=== Begin Enclosure ===
-- ==== Sys2Proof/Machine/Codec.lean ====
section
/-! DEFINITION. The codec: DECS, ENCS, DECF (40_codec R80 to R90) and the pseudo-operations over them (30_encoding R76). -/

namespace Sys2Proof.Machine

/-- `W in WIDTHS` (40_codec R81). -/
def widthLegal (w : Nat) : Bool := decide (w ∈ Params.widths)

/-- `-2^(W-1) <= v <= 2^(W-1) - 1` (40_codec R84, R86). -/
def fitsSigned (w : Nat) (v : Int) : Bool := decide (-(2 ^ (w - 1) : Int) ≤ v) && decide (v ≤ 2 ^ (w - 1) - 1)

/-- `decode_signed` (40_codec R82). -/
def decodeSigned (w : Nat) (s : List Byte) : Except OpError Int :=
  if widthLegal w = false then .error .rangeError
  else if s.length ≠ w / 8 then .error .rangeError
  else .ok (foldSigned w (be s))

/-- `encode_signed`: rejects what does not fit, never clamps (40_codec R84). -/
def encodeSigned (w : Nat) (v : Int) : Except OpError (List Byte) :=
  if widthLegal w = false then .error .rangeError
  else if fitsSigned w v = false then .error .rangeError
  else .ok (bigEndianBytes (w / 8) (v % 2 ^ w).toNat)

/-- `decode_fraction`: the exact, unreduced rational (40_codec R86). -/
def decodeFraction (w : Nat) (c k : Int) : Except OpError Fraction :=
  if widthLegal w = false then .error .rangeError
  else if fitsSigned w c = false then .error .rangeError
  else if k < 1 then .error .rangeError
  else .ok { num := c, den := k.toNat }

/-- `OFFSET.DEC` (30_encoding R76, 40_codec R87). -/
def offsetDecode (s : List Byte) : Except OpError Int := decodeSigned Params.codeW s

/-- `OFFSET.ENC` (30_encoding R76, 40_codec R87). -/
def offsetEncode (v : Int) : Except OpError (List Byte) := encodeSigned Params.codeW v

/-- `GAIN.DEC` (30_encoding R76, 40_codec R88). -/
def gainDecode (s : List Byte) : Except OpError Fraction :=
  match decodeSigned Params.codeW s with
  | .ok c    => decodeFraction Params.codeW c Params.gainScale
  | .error e => .error e

/-- `GAIN.ENC` on the integer code (30_encoding R76). -/
def gainEncode (c : Int) : Except OpError (List Byte) := encodeSigned Params.codeW c

/-- DECS (40_codec R82). -/
def execDecs (w : Nat) (s : State) : Host.Outcome State Fault Refusal :=
  .next (s.respond ((decodeSigned w s.operandBytes).map .code))

/-- ENCS: the value is lane 0, signed (40_codec R84). -/
def execEncs (w : Nat) (s : State) : Host.Outcome State Fault Refusal :=
  .next (s.respond ((encodeSigned w (s.signedLane 0)).map .bytes))

/-- DECF: the code is lane 0, signed, the scale lane 1, unsigned (40_codec R86). -/
def execDecf (w : Nat) (s : State) : Host.Outcome State Fault Refusal :=
  .next (s.respond ((decodeFraction w (s.signedLane 0) (s.unsignedLane 1)).map .fraction))

end Sys2Proof.Machine
end

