/-- 30_encoding R68, R71, 42_transactions R112, R114, 43_device_mode R139: the register reads of the wire
level send exactly a register read's bytes and return the last bytes of the reply; the count of
MAG.READ is the length of its payload, so a lone byte has count 0 and is no bare command, and data named
beside ADC.RREG is dropped (log 9). -/
def Obligations.WireRegisterReads : Prop :=
  ∀ (s : State) (i : Instr) (addr cnt : Nat),
    ((i = .adcRreg addr (cnt - 1) ∧ s.cfg.fam = .adc ∧ addr ≤ 15) ∨
     (i = .magRead addr ∧ s.cfg.fam = .mag ∧ addr ≤ 127 ∧ s.wireData.length = cnt)) →
    let out := readBytes s.cfg addr cnt
    let access : Access := { addr := addr, count := cnt, dir := .read }
    ((15 < cnt ∨ (cnt = 0 ∧ s.cfg.fam = .mag)) →
      ∃ t, exec i s = .next t ∧ ReturnsError s t .countRangeError ∧ Untouched s t) ∧
    (1 ≤ cnt → cnt ≤ 15 → gateClosed s access →
      ∃ t, exec i s = .next t ∧ ReturnsError s t .illegalStateError ∧ Untouched s t) ∧
    (1 ≤ cnt → cnt ≤ 15 → ¬gateClosed s access → ExchangeFails s out →
      ∃ t, exec i s = .next t ∧ ReturnsError s t .transportError ∧ OnlyEvents s t [.exchange out none]) ∧
    (∀ reply, 1 ≤ cnt → cnt ≤ 15 → ¬gateClosed s access → Replies s out reply →
      ∃ t, exec i s = .next t ∧ Returns s t (reply.drop (reply.length - cnt)) ∧
        OnlyEvents s t [.exchange out (some reply)])

/-- 30_encoding R69, R71, 42_transactions R113, R115, 43_device_mode R139: the register writes of the
wire level send exactly a register write's bytes and keep nothing of the reply; the count of MAG.WRITE is
the length of its payload, so a lone byte has count 0 and is no bare command (log 9). -/
def Obligations.WireRegisterWrites : Prop :=
  ∀ (s : State) (i : Instr) (addr cnt : Nat),
    ((i = .adcWreg addr (cnt - 1) ∧ s.cfg.fam = .adc ∧ addr ≤ 15) ∨
     (i = .magWrite addr ∧ s.cfg.fam = .mag ∧ addr ≤ 127 ∧ s.wireData.length = cnt)) →
    let out := writeBytes s.cfg addr cnt s.wireData
    let access : Access := { addr := addr, count := cnt, dir := .write }
    ((15 < cnt ∨ (1 ≤ cnt ∧ s.wireData.length ≠ cnt) ∨ (cnt = 0 ∧ s.cfg.fam = .mag)) →
      ∃ t, exec i s = .next t ∧ ReturnsError s t .countRangeError ∧ Untouched s t) ∧
    (1 ≤ cnt → cnt ≤ 15 → s.wireData.length = cnt → gateClosed s access →
      ∃ t, exec i s = .next t ∧ ReturnsError s t .illegalStateError ∧ Untouched s t) ∧
    (1 ≤ cnt → cnt ≤ 15 → s.wireData.length = cnt → ¬gateClosed s access → ExchangeFails s out →
      ∃ t, exec i s = .next t ∧ ReturnsError s t .transportError ∧ OnlyEvents s t [.exchange out none]) ∧
    (∀ reply, 1 ≤ cnt → cnt ≤ 15 → s.wireData.length = cnt → ¬gateClosed s access → Replies s out reply →
      ∃ t, exec i s = .next t ∧ Returns s t [] ∧ OnlyEvents s t [.exchange out (some reply)])

/-- 30_encoding, opening (rows of different families are never decoded against each other): a wire-level
instruction is refused on an instance of the other family, and `step` never gets there. The refusal, and
that wire rows are instructions at all, are the model's (log 9, log 8). -/
def Obligations.WireInstructionsBelongToTheirFamily : Prop :=
  (∀ (s : State) (i : Instr) (fam : Family) (opcode : List Byte), encode i = .wire fam opcode →
    s.cfg.fam ≠ fam → exec i s = .refused .otherFamily) ∧
  (∀ s : State, step s ≠ .refused .otherFamily)

/-- 42_transactions R118, 30_encoding R68 to R71: on the host's own path one byte that is no row of the
ADC's runs as a bare command, data named beside it dropped, and opcode bytes of any other shape are refused,
no opcode bytes at all, the shape of R117's filler-only poll, among them (log 9). -/
def Obligations.UndecodedWireRequests : Prop :=
  ∀ (s : State) (opcode data : List Byte), Running s (.wire opcode data) →
    (∃ e, decodeWire s.cfg.fam opcode = .error e) →
    (∀ b reply, opcode = [b] → Replies s [b] reply →
      ∃ t, step s = .next t ∧ Returns s t [] ∧ OnlyEvents s t [.exchange [b] (some reply)]) ∧
    (∀ b, opcode = [b] → ExchangeFails s [b] →
      ∃ t, step s = .next t ∧ ReturnsError s t .transportError ∧ OnlyEvents s t [.exchange [b] none]) ∧
    (opcode.length ≠ 1 → step s = .refused .malformedWireOpcode)

/-! ## Register sub-fields -/

/-- 41_register_fields R102, the errors: a current value that does not fit is RangeError; otherwise the
refused update of the lowest field decides. For a descriptor that breaks R100 this is the model's (log 14). -/
def Obligations.FieldPackRefusals : Prop :=
  ∀ (r : RegDescriptor) (cur : Nat) (upd : List FieldUpdate), distinctFields upd →
    (2 ^ (8 * r.widthBytes) ≤ cur → fieldPack r cur upd = .error .rangeError) ∧
    (∀ u ∈ upd, cur < 2 ^ (8 * r.widthBytes) → badUpdate r u →
      (∀ v ∈ upd, badUpdate r v → u.1 ≤ v.1) →
      fieldPack r cur upd =
        .error (if r.subfields[u.1]? = none then .unknownFieldError else .invalidFieldError))

/-- 41_register_fields R102, R106, the value: with every update good on a well-formed register, every
named field reads back the value given, and the new value fits the register. -/
def Obligations.FieldPackWritesTheNamedFields : Prop :=
  ∀ (r : RegDescriptor) (cur : Nat) (upd : List FieldUpdate), r.wf = true → distinctFields upd →
    cur < 2 ^ (8 * r.widthBytes) → (∀ u ∈ upd, ¬badUpdate r u) →
    ∃ new, fieldPack r cur upd = .ok new ∧ new < 2 ^ (8 * r.widthBytes) ∧
      ∀ u ∈ upd, ∀ f, r.subfields[u.1]? = some f → (fieldUnpack f new : Int) = u.2

/-- 41_register_fields R104: every bit that lies in the span of no named field is unchanged. That field_pack
gives a descriptor that breaks R100 a value at all is the model's (log 14). -/
def Obligations.FieldPackKeepsEveryOtherBit : Prop :=
  ∀ (r : RegDescriptor) (cur new : Nat) (upd : List FieldUpdate), fieldPack r cur upd = .ok new →
    ∀ p, (∀ u ∈ upd, ∀ f, r.subfields[u.1]? = some f → f.spans p = false) →
      new.testBit p = cur.testBit p
end

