/-- A request with no response length keeps nothing of the reply. -/
theorem response_eq_nil {q : TransactionRequest} (h : q.responseLength = 0) (reply : List Byte) :
    q.response reply = [] := by
  simp [TransactionRequest.response, h]

/-! ### The ADC's bare commands and its read-data poll -/

/-- The six bare rows of the ADC run as the bare command of their byte (30_encoding R70). -/
theorem exec_bareRow {i : Instr} {b : Byte} (h : (i, b) ∈ [(Instr.adcReset, 0x06#8), (.adcWake, 0x00#8),
    (.adcSleep, 0x02#8), (.adcNop, 0xFF#8), (.adcRdatac, 0x14#8), (.adcSdatac, 0x16#8)]) (s : State) :
    exec i s = onFamily .adc s (s.transact (buildBare b)) := by
  simp only [List.mem_cons, List.not_mem_nil, or_false, Prod.mk.injEq] at h
  rcases h with ⟨rfl, rfl⟩ | ⟨rfl, rfl⟩ | ⟨rfl, rfl⟩ | ⟨rfl, rfl⟩ | ⟨rfl, rfl⟩ | ⟨rfl, rfl⟩ <;> rfl

/-- Settles O51: each of the six rows is the transaction of `buildBare`, which keeps nothing of the reply. -/
theorem bareWireCommandsSendTheirByte : Obligations.BareWireCommandsSendTheirByte := by
  unfold Obligations.BareWireCommandsSendTheirByte
  intro s i b hfam hrow
  have hexec : exec i s = .next (wireEnd (s.transact (buildBare b))) :=
    (exec_bareRow hrow s).trans (onFamily_eq_wireEnd hfam)
  constructor
  · intro reply hreply
    have hend := wireEnd_transact_ok (q := buildBare b) hreply
    rw [response_eq_nil rfl] at hend
    exact ⟨_, hexec, hend⟩
  · intro hfail
    exact ⟨_, hexec, wireEnd_transact_fails (q := buildBare b) hfail⟩

/-- Settles O52: ADC.RDATA is the transaction of `buildRdataPoll`, which keeps the last three of four bytes. -/
theorem wireReadDataReturnsTheSample : Obligations.WireReadDataReturnsTheSample := by
  unfold Obligations.WireReadDataReturnsTheSample
  intro s hfam
  have hexec : exec .adcRdata s = .next (wireEnd (s.transact buildRdataPoll)) := onFamily_eq_wireEnd hfam
  constructor
  · intro b0 b1 b2 b3 hreply
    exact ⟨_, hexec, wireEnd_transact_ok (q := buildRdataPoll) hreply⟩
  · intro hfail
    exact ⟨_, hexec, wireEnd_transact_fails (q := buildRdataPoll) hfail⟩

/-! ### The register accesses -/

/-- A register read that the builder refuses for its count touches nothing (43_device_mode R136). -/
theorem State.registerRead_count {s : State} {addr count : Nat} (h : count < 1 ∨ 15 < count) :
    s.registerRead addr count = (s, .error .countRangeError) := by
  rw [State.registerRead, buildReadRegister_count h, State.gatedAccess]

/-- What `x`, a register access of `s` inside its domains, comes to: the gate first, then the exchange of `out`, of
whose reply it returns `kept` (43_device_mode R139, 42_transactions R110). -/
structure RunsAccess (x : Host.Outcome State Fault Refusal) (s : State) (a : Access) (out : List Byte)
    (kept : List Byte → List Byte) : Prop where
  closed : gateClosed s a → ∃ t, x = .next t ∧ ReturnsError s t .illegalStateError ∧ Untouched s t
  fails : ¬gateClosed s a → ExchangeFails s out →
    ∃ t, x = .next t ∧ ReturnsError s t .transportError ∧ OnlyEvents s t [.exchange out none]
  returns : ∀ reply, ¬gateClosed s a → Replies s out reply →
    ∃ t, x = .next t ∧ Returns s t (kept reply) ∧ OnlyEvents s t [.exchange out (some reply)]

theorem runsAccess_gatedAccess (s : State) (a : Access) (q : TransactionRequest) :
    RunsAccess (.next (wireEnd (s.gatedAccess a (.ok q)))) s a q.bytesOut q.response where
  closed hgate := ⟨_, rfl, by rw [gatedAccess_closed hgate]; exact wireEnd_error s _⟩
  fails hgate hfail := ⟨_, rfl, by rw [gatedAccess_open hgate]; exact wireEnd_transact_fails hfail⟩
  returns reply hgate hreply := ⟨_, rfl, by rw [gatedAccess_open hgate]; exact wireEnd_transact_ok hreply⟩

/-- A register read inside its domains keeps the last `cnt` bytes of the reply (42_transactions R112, R114). -/
theorem registerRead_runsAccess {s : State} {addr cnt : Nat} (h1 : 1 ≤ cnt) (h15 : cnt ≤ 15)
    (haddr : addr ≤ lastAddress s.cfg.fam) :
    RunsAccess (.next (wireEnd (s.registerRead addr cnt))) s { addr := addr, count := cnt, dir := .read }
      (readBytes s.cfg addr cnt) (fun reply => reply.drop (reply.length - cnt)) := by
  rw [State.registerRead, buildReadRegister_ok h1 h15 haddr, ← readRequest_bytesOut haddr]
  exact runsAccess_gatedAccess s _ (readRequest s.cfg addr cnt)

/-- A register write inside its domains keeps nothing of the reply (42_transactions R113, R115). -/
theorem registerWrite_runsAccess {s : State} {addr cnt : Nat} {data : List Byte} (h1 : 1 ≤ cnt) (h15 : cnt ≤ 15)
    (hlen : data.length = cnt) (haddr : addr ≤ lastAddress s.cfg.fam) :
    RunsAccess (.next (wireEnd (s.registerWrite addr cnt data))) s { addr := addr, count := cnt, dir := .write }
      (writeBytes s.cfg addr cnt data) (fun _ => []) := by
  rw [State.registerWrite, buildWriteRegister_ok h1 h15 hlen haddr, ← writeRequest_bytesOut haddr,
    ← funext (response_eq_nil (q := writeRequest s.cfg addr cnt data) rfl)]
  exact runsAccess_gatedAccess s _ (writeRequest s.cfg addr cnt data)

/-- The wire-level register reads are register reads of `cnt` bytes, at an address of the block's family. -/
theorem exec_wireRead {s : State} {i : Instr} {addr cnt : Nat}
    (h : (i = .adcRreg addr (cnt - 1) ∧ s.cfg.fam = .adc ∧ addr ≤ 15) ∨
      (i = .magRead addr ∧ s.cfg.fam = .mag ∧ addr ≤ 127 ∧ s.wireData.length = cnt))
    (hcnt : 1 ≤ cnt ∨ s.cfg.fam = .mag) :
    exec i s = .next (wireEnd (s.registerRead addr cnt)) ∧ addr ≤ lastAddress s.cfg.fam := by
  rcases h with ⟨rfl, hfam, haddr⟩ | ⟨rfl, hfam, haddr, rfl⟩
  · have hc : cnt - 1 + 1 = cnt := Nat.sub_add_cancel (hcnt.resolve_right (by simp [hfam]))
    rw [exec, execAdcRreg, hc, onFamily_eq_wireEnd hfam, hfam]
    exact ⟨rfl, haddr⟩
  · rw [exec, execMagRead, onFamily_eq_wireEnd hfam, hfam]
    exact ⟨rfl, haddr⟩
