-- ==== Sys2Proof/Machine/RegMap.lean ====
section
/-! DEFINITION. The registers of the device control space: where each lies (R35), its fields, their access
codes (R12), reset values (R14) and the values a write of them may carry (R11). Written from the register
tables of the chapters. `R.<NAME>` is a register's control-space offset, `F.<NAME>_<FIELD>` a field's place
(lowest bit, width). -/

namespace Sys2Proof.Machine

open Sys2Proof

/-- The access codes of R12. -/
inductive Acc where
  | ro | rw | w1c | w1s | wo | rwl
deriving DecidableEq, Repr

/-- A field: lowest bit, width, access, reset value, and the least and greatest value a write may give it. -/
structure Fld where
  lo : Nat
  width : Nat
  acc : Acc
  reset : Nat
  least : Nat
  most : Nat
deriving DecidableEq, Repr

/-- A register of a sub-block: the offset of its first instance, the spacing and number of its instances. -/
structure RegRow where
  off : Nat
  stride : Nat
  count : Nat
  fields : List Fld
deriving DecidableEq, Repr

/-- The sub-blocks of R35. -/
inductive Blk where
  | bh | id | err | inj | pwr | ten | eth | fab | ctx | col | mnt | snp | tel | str | clk | pwrd | cox | prm | ae | eng | cvu | flg | scb | hbm
deriving DecidableEq, Repr

/-- The base of die d's block (R35). -/
def dieBase (d : Nat) : Nat := 0x0100_0000 + d * 0x0010_0000

/-- The base of the block of the core at package position p (R17, R35). -/
def coreBase (p : Nat) : Nat := 0x0200_0000 + p / 32 * 0x0008_0000 + p % 32 * 0x0000_4000

/-- The base of sub-block instance i (R35): a die, a core's package position, or a stack. -/
def Blk.base (b : Blk) (i : Nat) : Nat :=
  match b with
  | .bh => 0x000000
  | .id => 0x100000
  | .err => 0x200000
  | .inj => 0x280000
  | .pwr => 0x300000
  | .ten => 0x400000
  | .eth => 0x500000
  | .fab => 0x600000
  | .ctx => 0x680000
  | .col => 0x700000
  | .mnt => 0x800000
  | .snp => 0x840000
  | .tel => 0x880000
  | .str => dieBase i + 0x00000
  | .clk => dieBase i + 0x40000
  | .pwrd => dieBase i + 0x80000
  | .cox => coreBase i + 0x0000
  | .prm => coreBase i + 0x0800
  | .ae => coreBase i + 0x1000
  | .eng => coreBase i + 0x1800
  | .cvu => coreBase i + 0x2800
  | .flg => coreBase i + 0x3000
  | .scb => 0x0300_0000 + i * 0x0001_0000
  | .hbm => 0x0340_0000 + i * 0x0001_0000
=== End Enclosure ===
Search the data for the string "that" and copy each line where it appears.

* [Response]:
that wire rows are instructions at all, are the model's (log 9, log 8). -/
/-- 42_transactions R118, 30_encoding R68 to R71: on the host's own path one byte that is no row of the
/-- 41_register_fields R102, the errors: a current value that does not fit is RangeError; otherwise the
refused update of the lowest field decides. For a descriptor that breaks R100 this is the model's (log 14). -/
/-- 41_register_fields R104: every bit that lies in the span of no named field is unchanged. That field_pack
gives a descriptor that breaks R100 a value at all is the model's (log 14). -/
/-- A register read that the builder refuses for its count touches nothing (43_device_mode R136). -/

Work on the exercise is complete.